Task brief |
Among the entries below, find the lines with the word "program" and copy them.

Top of Exercise data

-- ==== Sys2Proof/Tests/Slice0.lean ====
section
/-! SUPPORT. Tests with results taken from the spec's examples and vectors (95_test_vectors.md, and the worked
examples of the rules), and a witness for the hypotheses of every obligation that has some. -/

namespace Sys2Proof.Tests

open Sys2Proof.Machine Sys2Proof.Safety

/-! Helpers -/

/-- The next state of an outcome. -/
def after : Host.Outcome State Fault Refusal → Option State
  | .next t => some t
  | _ => none

/-- A state in Ready whose next transfers are answered as given. -/
def ready (answers : List Bool) : State := { State.reset with rstate := .ready, txScript := answers }

/-- The glyph `A` of the spec's examples (45 R211). -/
def glyphA : Vector Byte 8 := #v[0x18#8, 0x24#8, 0x42#8, 0x42#8, 0x7E#8, 0x42#8, 0x42#8, 0x00#8]

/-- The glyph `B` of the spec's examples (95, conventions). -/
def glyphB : Vector Byte 8 := #v[0x7C#8, 0x42#8, 0x42#8, 0x7C#8, 0x42#8, 0x42#8, 0x7C#8, 0x00#8]

/-- The power-on state with the glyphs of the spec's examples. -/
def fixture : State := { State.reset with glyphRom := (State.reset.glyphRom.set 1 glyphA).set 2 glyphB }

/-- A halted state: the first byte of the stream named no request. -/
def halted : State := { State.reset with fault := { kind := some .opcode, rqi := 0 } }

/-- What a test compares of a state: RSTATE, the fault, BUSY, RQI. -/
def status (s : State) : RState × Option FaultKind × Bool × Nat := (s.rstate, s.fault.kind, s.busy, s.rqi)

/-! Well-formedness: an ill-formed term for each check -/

/-- A text of 256 characters has no length byte (30 R88). -/
theorem test_wellFormed_refuses_long_text :
    (Instr.string 0#16 0#16 0#16 (List.replicate 256 0x41#8)).wellFormed defaultOpcodes = false := by decide +kernel

theorem test_wellFormed_accepts_longest_text :
    (Instr.string 0#16 0#16 0#16 (List.replicate 255 0x41#8)).wellFormed defaultOpcodes = true := by decide +kernel

/-- The bytes 01 to 08 name requests (30 R81, R92). -/
theorem test_wellFormed_refuses_request_bytes :
    (Instr.reserved 0x01#8).wellFormed defaultOpcodes = false ∧
    (Instr.reserved 0x08#8).wellFormed defaultOpcodes = false := by decide

theorem test_wellFormed_accepts_reserved_bytes :
    (Instr.reserved 0x00#8).wellFormed defaultOpcodes = true ∧
    (Instr.reserved 0x09#8).wellFormed defaultOpcodes = true ∧
    (Instr.reserved 0xFF#8).wellFormed defaultOpcodes = true := by decide

/-- A panel command has the number of parameters its table gives it (30 R99). -/
theorem test_wellFormed_refuses_parameter_counts :
    (Instr.opContrastA []).wellFormed defaultOpcodes = false ∧
    (Instr.opContrastA [0x91#8, 0x00#8]).wellFormed defaultOpcodes = false ∧
    (Instr.opDisplayOff [0x00#8]).wellFormed defaultOpcodes = false := by decide

theorem test_wellFormed_accepts_parameter_counts :
    (Instr.opContrastA [0x91#8]).wellFormed defaultOpcodes = true ∧
    (Instr.opDisplayOff []).wellFormed defaultOpcodes = true ∧
    (Instr.opSetColumn 0#8 95#8).wellFormed defaultOpcodes = true := by decide

/-! Decoding of words written out from the encodings -/

/-- 30 R83. -/
theorem test_decode_reset : decodeRequest [0x01#8] = .ok (.reset, []) := rfl

/-- 30 R84, with CLEARRGB's expansion (R96): 255, 0, 0 packs to F800 (95 V10). -/
theorem test_decode_clear :
    decodeRequest [0x02#8, 0xF8#8, 0x00#8] = .ok (.clear 0xF800#16, []) ∧
    decodeRequest (encode defaultOpcodes (.clearRgb 0xFF#8 0x00#8 0x00#8)) = .ok (.clear 0xF800#16, []) :=
  ⟨rfl, rfl⟩

/-- 30 R85, with RENDERALL's expansion (R96), packet 03 00 5F 00 3F. -/
theorem test_decode_render :
    decodeRequest [0x03#8, 0x08#8, 0x0F#8, 0x10#8, 0x17#8] = .ok (.render 8#8 15#8 16#8 23#8, []) ∧
    encode defaultOpcodes .renderAll = [0x03#8, 0x00#8, 0x5F#8, 0x00#8, 0x3F#8] := ⟨rfl, rfl⟩

/-- 30 R86, program P3 of 95. -/
theorem test_decode_line :
    decodeRequest [0x04#8, 0x00#8, 0x00#8, 0x00#8, 0x08#8, 0x00#8, 0x0F#8, 0x00#8, 0x08#8, 0x07#8, 0xE0#8] =
      .ok (.line 0#16 8#16 15#16 8#16 0x07E0#16, []) := rfl

/-- 30 R87, program P3 of 95. -/
theorem test_decode_char :
    decodeRequest [0x05#8, 0x00#8, 0x08#8, 0x00#8, 0x10#8, 0x41#8, 0xFF#8, 0xFF#8] =
      .ok (.char 8#16 16#16 0x41#8 0xFFFF#16, []) := rfl

/-- 30 R88, program P3 of 95, with one byte of the next packet after it. -/
theorem test_decode_string :
    decodeRequest [0x06#8, 0x00#8, 0x50#8, 0x00#8, 0x10#8, 0x00#8, 0x1F#8, 0x03#8, 0x61#8, 0x62#8, 0x21#8, 0x01#8] =
      .ok (.string 80#16 16#16 0x001F#16 [0x61#8, 0x62#8, 0x21#8], [0x01#8]) := rfl

/-- 30 R89, 95 V49: 02 is true. -/
theorem test_decode_scroll :
    decodeRequest [0x07#8, 0xFF#8, 0x3F#8, 0x03#8, 0x02#8] = .ok (.scroll 255#8 63#8 3#8 true, []) := rfl

/-- 30 R90, 95 V51, V52. -/
theorem test_decode_invert :
    decodeRequest [0x08#8, 0x00#8] = .ok (.invert false, []) ∧
    decodeRequest [0x08#8, 0xFF#8] = .ok (.invert true, []) := ⟨rfl, rfl⟩

/-- 30 R92, 95 V110, V111. -/
theorem test_decode_reserved :
    decodeRequest [0x00#8] = .ok (.reserved 0x00#8, []) ∧ decodeRequest [0x09#8] = .ok (.reserved 0x09#8, []) ∧
    decodeRequest [0x80#8] = .ok (.reserved 0x80#8, []) ∧ decodeRequest [0xFF#8] = .ok (.reserved 0xFF#8, []) :=
  ⟨rfl, rfl, rfl, rfl⟩

/-- 95 V113, V114: a packet that is not whole. -/
theorem test_decode_incomplete :
    decodeRequest [0x04#8, 0x00#8, 0x00#8, 0x00#8] = .error .incomplete ∧
    decodeRequest [0x06#8, 0x00#8, 0x00#8, 0x00#8, 0x00#8, 0xFF#8, 0xFF#8, 0x02#8, 0x41#8] = .error .incomplete ∧
    decodeRequest [] = .error .incomplete := ⟨rfl, rfl, rfl⟩

/-- 95 V115. -/
theorem test_packetLength :
    [0x01#8, 0x02#8, 0x03#8, 0x04#8, 0x05#8, 0x07#8, 0x08#8].map (packetLength · 0x00#8) = [1, 3, 5, 11, 8, 5, 2] ∧
    packetLength 0x06#8 0xFF#8 = 263 := by decide

/-- The default opcodes of 30 R99: addressing and scrolling. -/
theorem test_decode_wire_addressing :
    decodeWire defaultOpcodes [0x15#8, 0x03#8, 0x5F#8] = .ok (.opSetColumn 3#8 95#8, []) ∧
    decodeWire defaultOpcodes [0x75#8, 0x07#8, 0x3F#8] = .ok (.opSetRow 7#8 63#8, []) ∧
    decodeWire defaultOpcodes [0x27#8, 0x01#8, 0x02#8, 0x40#8, 0x04#8, 0x05#8] =
      .ok (.opScrollSetup 1#8 2#8 64#8 4#8 5#8, []) ∧
    decodeWire defaultOpcodes [0x2E#8] = .ok (.opScrollOff [], []) ∧
    decodeWire defaultOpcodes [0x2F#8] = .ok (.opScrollOn [], []) := ⟨rfl, rfl, rfl, rfl, rfl⟩

/-- The default opcodes of 30 R99: currents and precharge. -/
theorem test_decode_wire_drive :
    decodeWire defaultOpcodes [0x81#8, 0x91#8] = .ok (.opContrastA [0x91#8], []) ∧
    decodeWire defaultOpcodes [0x82#8, 0x50#8] = .ok (.opContrastB [0x50#8], []) ∧
    decodeWire defaultOpcodes [0x83#8, 0x7D#8] = .ok (.opContrastC [0x7D#8], []) ∧
    decodeWire defaultOpcodes [0x87#8, 0x06#8] = .ok (.opMasterCurrent [0x06#8], []) ∧
    decodeWire defaultOpcodes [0x8A#8, 0x64#8] = .ok (.opPrechargeA [0x64#8], []) ∧
    decodeWire defaultOpcodes [0x8B#8, 0x78#8] = .ok (.opPrechargeB [0x78#8], []) ∧
    decodeWire defaultOpcodes [0x8C#8, 0x64#8] = .ok (.opPrechargeC [0x64#8], []) ∧
    decodeWire defaultOpcodes [0xBB#8, 0x3A#8] = .ok (.opPrechargeLevel [0x3A#8], []) ∧
    decodeWire defaultOpcodes [0xBE#8, 0x3E#8] = .ok (.opVcomh [0x3E#8], []) :=
  ⟨rfl, rfl, rfl, rfl, rfl, rfl, rfl, rfl, rfl⟩

/-- The default opcodes of 30 R99: the mapping of the panel. -/
theorem test_decode_wire_mapping :
    decodeWire defaultOpcodes [0xA0#8, 0x72#8] = .ok (.opSetRemap [0x72#8], []) ∧
    decodeWire defaultOpcodes [0xA1#8, 0x00#8] = .ok (.opStartLine [0x00#8], []) ∧
    decodeWire defaultOpcodes [0xA2#8, 0x00#8] = .ok (.opDisplayOffset [0x00#8], []) ∧
    decodeWire defaultOpcodes [0xA4#8] = .ok (.opNormalDisplay [], []) ∧
    decodeWire defaultOpcodes [0xA7#8] = .ok (.opInvertDisplay [], []) ∧
    decodeWire defaultOpcodes [0xA8#8, 0x3F#8] = .ok (.opSetMultiplex [0x3F#8], []) :=
  ⟨rfl, rfl, rfl, rfl, rfl, rfl⟩

/-- The default opcodes of 30 R99: power and timing. -/
theorem test_decode_wire_power :
    decodeWire defaultOpcodes [0xAD#8, 0x8E#8] = .ok (.opSetMaster [0x8E#8], []) ∧
    decodeWire defaultOpcodes [0xAE#8] = .ok (.opDisplayOff [], []) ∧
    decodeWire defaultOpcodes [0xAF#8] = .ok (.opDisplayOn [], []) ∧
    decodeWire defaultOpcodes [0xB0#8, 0x0B#8] = .ok (.opPowerMode [0x0B#8], []) ∧
    decodeWire defaultOpcodes [0xB1#8, 0x31#8] = .ok (.opPhaseAdjust [0x31#8], []) ∧
    decodeWire defaultOpcodes [0xB3#8, 0xF0#8] = .ok (.opClockDiv [0xF0#8], []) := ⟨rfl, rfl, rfl, rfl, rfl, rfl⟩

Bottom of Exercise data

Result below |
/-- 30 R86, program P3 of 95. -/
/-- 30 R87, program P3 of 95. -/
/-- 30 R88, program P3 of 95, with one byte of the next packet after it. -/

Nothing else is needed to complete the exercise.